I tried it on a few bottles that I carefully pulled the cork, added some tannin then gently recorked. The wine was totally oxidized in very short order.


----------



## vacuumpumpman (Jan 8, 2013)

It might be tempting, but like others mention - you have too much invested to take the chance


----------



## geek (Jan 9, 2013)

thanks everyone.


----------



## JohnT (Jan 9, 2013)

Agree with everyone! Why be so cheap after all of your time and money spent in making a batch of wine. Get a good closure. 

Also, I advise on one of the three main grades of natural cork. Synthetics are OK for short term storage, but are hard to remove from the bottle.


----------



## Redtrk (Jan 9, 2013)

JohnT said:


> Agree with everyone! Why be so cheap after all of your time and money spent in making a batch of wine. Get a good closure.
> 
> Also, I advise on one of the three main grades of natural cork. Synthetics are OK for short term storage, but are hard to remove from the bottle.



Ditto that!


----------



## Tom_S (Jan 9, 2013)

Like everyone else said here, never reuse old corks. Even if they don't look like the corkscrew went all the way through, there might be a tiny hole on the inside that you can't see. And as others have pointed out, it's not worth risking a bottle of wine for lack of a new 20 cent cork.


----------



## winemaker_3352 (Jan 9, 2013)

Agree as well...


----------



## TonyP (Jan 10, 2013)

TonyP said:


> Conventional wisdom is to avoid reusing corks in part because they don't have the lateral pressure and elasticity of new corks. There is a gas inside the cork that permeates out over time, resulting in loss of resiliency.
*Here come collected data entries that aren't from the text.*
-- ==== Sys2Proof/Tests/Slice0.lean ====
section
/-! SUPPORT. Tests of this author: what the well-formedness checks refuse, values that the spec's tables and examples give, and a
witness for the hypotheses of every statement. -/

namespace Sys2Proof.Tests
open Sys2Proof Sys2Proof.Machine

set_option Elab.async false
set_option maxRecDepth 100000

/-! ### Small states and operands -/

def hp : Hdr := { flow := 0, seq := 7, basin := 0, pkg := true }
def hb : Hdr := { flow := 0, seq := 7, basin := 0, pkg := false }
def c0 : Chip := Chip.reset
def s0 : State := State.reset
/-- The chip after one row. -/
def run (i : Instr) (c : Chip) : Chip :=
  match exec i { chip := c, pending := [] } with
  | .next t => t.chip
  | _ => c
/-- The status that entry `n` of the command log holds. -/
def logged (c : Chip) (n : Nat) : Nat := fget (c.reg (R.seqCmdLog n)) 21 8
def msg : LinkMsg :=
  { port := 0, kind := 1, dx := 0, dy := 0, dz := 0, dbasin := 0, dharb := 0, sx := 0, sy := 0, sz := 0, sbasin := 0, sharb := 0,
    body := 0, cargo := [], payload := [] }
def dgram : Dgram :=
  { frameLen := 100, fcsOk := true, fecFixed := 0, fecLost := 0, vlan := none, ipv6 := false, headersOk := true, dstMac := 0, dstAddr := 0, dstPort := 0, srcAddr := 0, srcMac := 0,
    srcPort := 0, ce := false, bytes := [] }
/-- A whole message, in order, on a port whose next flit is `n`. -/
def via (port n : Nat) : PortIn := { port := port, flit := { pseq := n, vc := 0, bad := none, ack := 0, cvc := 0, ccount := 0 } }
def readings : Readings := { power := 1000, vin := 1200, iin := 900, vio := 330, logic := List.replicate 40 50, dram := List.replicate 20 50 }
def env : CmdEnv := { nonce := [], latency := 0, readings := readings }

/-! ### Well-formedness: one ill-formed term for each check -/

theorem test_wf_header : ([Instr.nop { hp with flow := 16 }, .heartbeat { hp with seq := 2 ^ 32 }, .preempt { hp with basin := 256 },
    .stepCommit { hp with flow := 16 }, .stepDiscard { hp with flow := 16 }, .intStatus { hp with flow := 16 },
    .adjudicationLog { hp with flow := 16 }, .identityRead { hp with flow := 16 }, .thermalRead { hp with flow := 16 } readings,
    .pltBasinCutWrite { hp with flow := 16 } 0, .arm { hp with flow := 16 } 0, .portModeChange { hp with flow := 16 } 0].any Instr.wf) =
    false := by decide
theorem test_wf_register : ([Instr.regRead hp (2 ^ 32), .regWrite hp (2 ^ 32) 0, .regReadBlock hp (2 ^ 32) 1, .regReadBlock hp 0 (2 ^ 32),
    .hbcWaysWrite hp 19 0, .hbcWaysWrite hp 36 0, .lnkTopoWrite hp 19 0, .lnkTopoWrite hp 36 0, .push hp 19 0, .push hp 36 0,
    .cacheRangeWrite hp 20 0 0, .cacheRangeWrite hp 0 8 0, .stepLoad hp 4 0, .dvorRingWrite hp 4 true 0, .chkStateLoad hp 40 0,
    .moorDeclare hp 4 0 true 0, .moorDeclare hp 0 64 true 0].any Instr.wf) = false := by decide
theorem test_wf_memory : ([Instr.memWrite hp (2 ^ 64) [], .memRead hp (2 ^ 64) 8, .memRead hp 0 (2 ^ 64), .memFill hp (2 ^ 64) 8 0,
    .memFill hp 0 (2 ^ 64) 0, .memDigest hp (2 ^ 64) 64 0, .memDigest hp 0 (2 ^ 64) 0, .memDigest hp 0 64 4].any Instr.wf) = false := by decide
theorem test_wf_program : ([Instr.progLoad hp 256 0 64, .progLoad hp 0 (2 ^ 64) 64, .progLoad hp 0 0 (2 ^ 64), .progBind hb 256 0,
    .progBind hb 0 256, .launchAtTide hb (2 ^ 64), .attest hp [], .lifecycleSet hp [] [], .wipe hp (2 ^ 64), .powerPoint hp 256 0,
    .powerPoint hp 0 (2 ^ 16), .drain hp 256 0, .drain hp 0 256, .replicaDigest hb 256 0 0 0, .replicaDigest hb 0 256 0 0,
    .replicaDigest hb 0 0 (2 ^ 64) 0, .replicaDigest hb 0 0 0 (2 ^ 64)].any Instr.wf) = false := by decide
theorem test_wf_fabric : ([Instr.fabricConfig hp 0 (2 ^ 16) (List.replicate 16 0), .fabricConfig hp 0 0 [],
    .fabricConfig hp 0 0 (2 ^ 256 :: List.replicate 15 0), .slotTableLoad hp 256 [], .slotTableLoad hp 0 [], .barrierConfig hp 256 0 0 0,
    .barrierConfig hp 0 256 0 0, .barrierConfig hp 0 0 (2 ^ 32) 0, .rankAssign hb 256 0 [], .rankAssign hb 0 256 [],
    .rankAssign hb 0 0 [2 ^ 32]].any Instr.wf) = false := by decide
theorem test_wf_events : ([Instr.launch 4, .gateEvaluation 4, .basinPreempted 4, .barrierRelease 4, .scheduleComplete 4, .collTimeout 4 0,
    .bundle 40, .barrierTimeout 40, .tideWaitRelease 40, .adjudication 40, .ebbPass 40, .barOver 40, .fetchLate 40 1, .fabricLate 40 1,
    .chkLate 40 1, .streamLate 40 0 0 0 1, .streamLate 0 8 0 0 1, .streamLate 0 0 4 0 1, .compiledWindow 20 50 [] false,
    .insertedWindow 20 50 [] false, .freeRunningWindow 20 50 [] false, .guardWindow 20 50 [] false, .refLost 40, .refRecovery 40,
    .powerTrip 16 0 0, .powerTrip 0 64 0, .enterFaulted 16 0, .enterFaulted 0 64, .errorReport 0 64 0 0 0].any Instr.wf) = false := by decide
theorem test_wf_quay : ([Instr.sendAck 16, .rto 16 0, .rto 0 (2 ^ 32), .hostTimeout 16 0, .arpRequest false (2 ^ 32),
    .neighborSolicitation false (2 ^ 128), .priorityFlowControl 8 true, .xqReset 40 0 true 0, .xqTimeout 40 0, .quayLinkUp 256].any
    Instr.wf) = false := by decide
theorem test_wf_datagram : (2 ^ 16 ≤ (List.replicate 70000 (0 : Byte)).length) ∧ ([dgram].all fun d =>
    (Instr.cmd d env).wf && (Instr.ack d).wf && (Instr.openFlow d).wf && (Instr.hdata d env).wf) = true := by
  rw [List.length_replicate]; decide
theorem test_wf_links : ([Instr.nak 32 0, .retry 32, .portFail 32 0, .portctl (via 32 0) 0, .test (via 32 0) [], .idle 32 0 0 0, .linkBringUp 32 0,
    .copy (via 32 0) 0 [] [], .copy (via 0 0) (2 ^ 48) [] [], .slotActive 7 0, .slotActive 0 64, .jtagPrivate 256 0 none, .jtagPrivate 0x80 (2 ^ 48) none,
    .bypass 256, .i2cWriteOffset { addr := 0x4C, n := 256 }, .i2cRead { addr := 128, n := 1 }].any Instr.wf) = false := by decide
theorem test_wf_message : ([Instr.contrib { msg with port := 64 }, .grant { msg with kind := 16 }, .result { msg with dx := 16 },
    .data { msg with dy := 16 }, .ebbStart { msg with dz := 16 }, .ebbEnd { msg with dbasin := 4 }, .barArrive { msg with sx := 16 },
    .barRelease { msg with sy := 16 }, .forward { msg with sz := 16 }, .forward { msg with sbasin := 4 },
    .forward { msg with body := 2 ^ 64 }, .forward { msg with cargo := [0] }].any Instr.wf) = false := by decide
Having said that, however, I really can't say loss of resiliency applies to synthetic corks.
> 
> To me it's penny wise ...



As many posts suggested, reusing corks is not worthwhile. However, all the data seems to relate to natural corks. Not to suggest it's a good idea, but does anyone know about this issue relative to synthetic corks?


----------



## grapeman (Jan 10, 2013)

Synthetic corks present the same problems. They retain some of the sahpe of the bottle and when turned upside down, seat even worse. Plus all the other associated problems. Some corkers leave a ridge or slight crease and if you reuse them, you now migh have two which could leak even more likely.


----------